-- Opening Marker --

/-- The register table of a kind of block. -/
def RegMap.rowsOf : Blk → List RegRow
  | .rng => rngRows | .cfg => cfgRows | .hub => hubRows | .dir => dirRows | .win => winRows | .row => rowRows
  | .crib => cribRows | .tly => tlyRows | .me => meRows | .gc => gcRows | .sw => swRows | .lnk => lnkRows
  | .cxl => cxlRows | .lft => lftRows | .lftCh => lftChRows | .part => partRows | .scl => sclRows

/-- Does this line of a table hold the register at offset `o`? -/
def RegRow.covers (r : RegRow) (o : Nat) : Bool :=
  decide (r.off ≤ o) && decide ((o - r.off) % r.stride = 0) && decide ((o - r.off) / r.stride < r.cnt)

/-- The table line of the register at an address; none where no register exists. -/
def RegMap.rowAt (a : Nat) : Option RegRow :=
  match RegMap.locate a with
  | none => none
  | some (b, _, o) => (RegMap.rowsOf b).find? (fun r => r.covers o)

/-- The value a list of (offset, value) gives an offset, else zero. -/
def RegMap.pick (o : Nat) : List (Nat × Nat) → Nat
  | [] => 0
  | (k, v) :: t => if k = o then v else RegMap.pick o t

/-- Reset values of SW_CLASS_0 to SW_CLASS_7 (R261). -/
def RegMap.swClassReset (tc : Nat) : Nat :=
  if tc < 2 then 0x4009 else if tc < 4 then 0x4006 else if tc = 4 then 0x2007 else if tc = 5 then 0x2008
  else if tc = 6 then 0x1005 else 0x0802

/-- The reset value of the register at a control-space address: zero unless its table says otherwise. The Loft channels have the roles and
positions of R146. -/
def RegMap.reset (a : Nat) : Word :=
  match RegMap.locate a with
  | none => 0
  | some (.rng, _, o) => BitVec.ofNat 32 (if 0x10300 ≤ o && o < 0x10380 then 0xFFFF else if o = 0x10380 then 0x30D40 else RegMap.pick o rngReset)
  | some (.hub, _, o) => BitVec.ofNat 32 (if o = 0 then 0x0006063C else RegMap.pick o hubReset)
  | some (.dir, _, o) => BitVec.ofNat 32 (RegMap.pick o dirReset)
  | some (.win, w, o) => BitVec.ofNat 32 (if w = 0 then RegMap.pick o winReset else 0)
  | some (.crib, _, o) => BitVec.ofNat 32 (RegMap.pick o cribReset)
  | some (.tly, _, o) => BitVec.ofNat 32 (RegMap.pick o tlyReset)
  | some (.sw, _, o) =>
    BitVec.ofNat 32 (if 0x10 ≤ o && o < 0x30 then RegMap.swClassReset ((o - 0x10) / 4)
      else if o = 0x108 then 0x7FFF7FFF else RegMap.pick o swReset)
  | some (.lnk, _, o) => BitVec.ofNat 32 (RegMap.pick o lnkReset)
  | some (.lft, _, o) => BitVec.ofNat 32 (RegMap.pick o lftReset)
  | some (.lftCh, f, o) => BitVec.ofNat 32 (if o = 0 then (if f = 8 then 2 ^ 25 else if f = 17 then 2 ^ 26 else (if f < 8 then f else f - 1) * 2 ^ 21) else 0)
  | some (.part, p, o) =>
    BitVec.ofNat 32 (if o = 0 then p % 32 + 32 * (p / 16 % 2) + 64 * (p % 16) else RegMap.pick o partReset)
  | some (.scl, _, o) => BitVec.ofNat 32 (RegMap.pick o sclReset)
  | some _ => 0

end Sys2Proof.Machine
end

-- Closing Marker --

**WHAT IS REQUIRED**
The expected output is the run of lines from the one holding "else RegMap.pick o t" to the last line of the entries above, each reproduced character for character.

**OUTPUT FOR THIS TASK**
  | (k, v) :: t => if k = o then v else RegMap.pick o t

/-- Reset values of SW_CLASS_0 to SW_CLASS_7 (R261). -/
def RegMap.swClassReset (tc : Nat) : Nat :=
  if tc < 2 then 0x4009 else if tc < 4 then 0x4006 else if tc = 4 then 0x2007 else if tc = 5 then 0x2008
  else if tc = 6 then 0x1005 else 0x0802

/-- The reset value of the register at a control-space address: zero unless its table says otherwise. The Loft channels have the roles and
positions of R146. -/
def RegMap.reset (a : Nat) : Word :=
  match RegMap.locate a with
  | none => 0
  | some (.rng, _, o) => BitVec.ofNat 32 (if 0x10300 ≤ o && o < 0x10380 then 0xFFFF else if o = 0x10380 then 0x30D40 else RegMap.pick o rngReset)
  | some (.hub, _, o) => BitVec.ofNat 32 (if o = 0 then 0x0006063C else RegMap.pick o hubReset)
  | some (.dir, _, o) => BitVec.ofNat 32 (RegMap.pick o dirReset)
  | some (.win, w, o) => BitVec.ofNat 32 (if w = 0 then RegMap.pick o winReset else 0)
  | some (.crib, _, o) => BitVec.ofNat 32 (RegMap.pick o cribReset)
  | some (.tly, _, o) => BitVec.ofNat 32 (RegMap.pick o tlyReset)
  | some (.sw, _, o) =>
    BitVec.ofNat 32 (if 0x10 ≤ o && o < 0x30 then RegMap.swClassReset ((o - 0x10) / 4)
      else if o = 0x108 then 0x7FFF7FFF else RegMap.pick o swReset)
  | some (.lnk, _, o) => BitVec.ofNat 32 (RegMap.pick o lnkReset)
  | some (.lft, _, o) => BitVec.ofNat 32 (RegMap.pick o lftReset)
  | some (.lftCh, f, o) => BitVec.ofNat 32 (if o = 0 then (if f = 8 then 2 ^ 25 else if f = 17 then 2 ^ 26 else (if f < 8 then f else f - 1) * 2 ^ 21) else 0)
  | some (.part, p, o) =>
    BitVec.ofNat 32 (if o = 0 then p % 32 + 32 * (p / 16 % 2) + 64 * (p % 16) else RegMap.pick o partReset)
  | some (.scl, _, o) => BitVec.ofNat 32 (RegMap.pick o sclReset)
  | some _ => 0

end Sys2Proof.Machine
end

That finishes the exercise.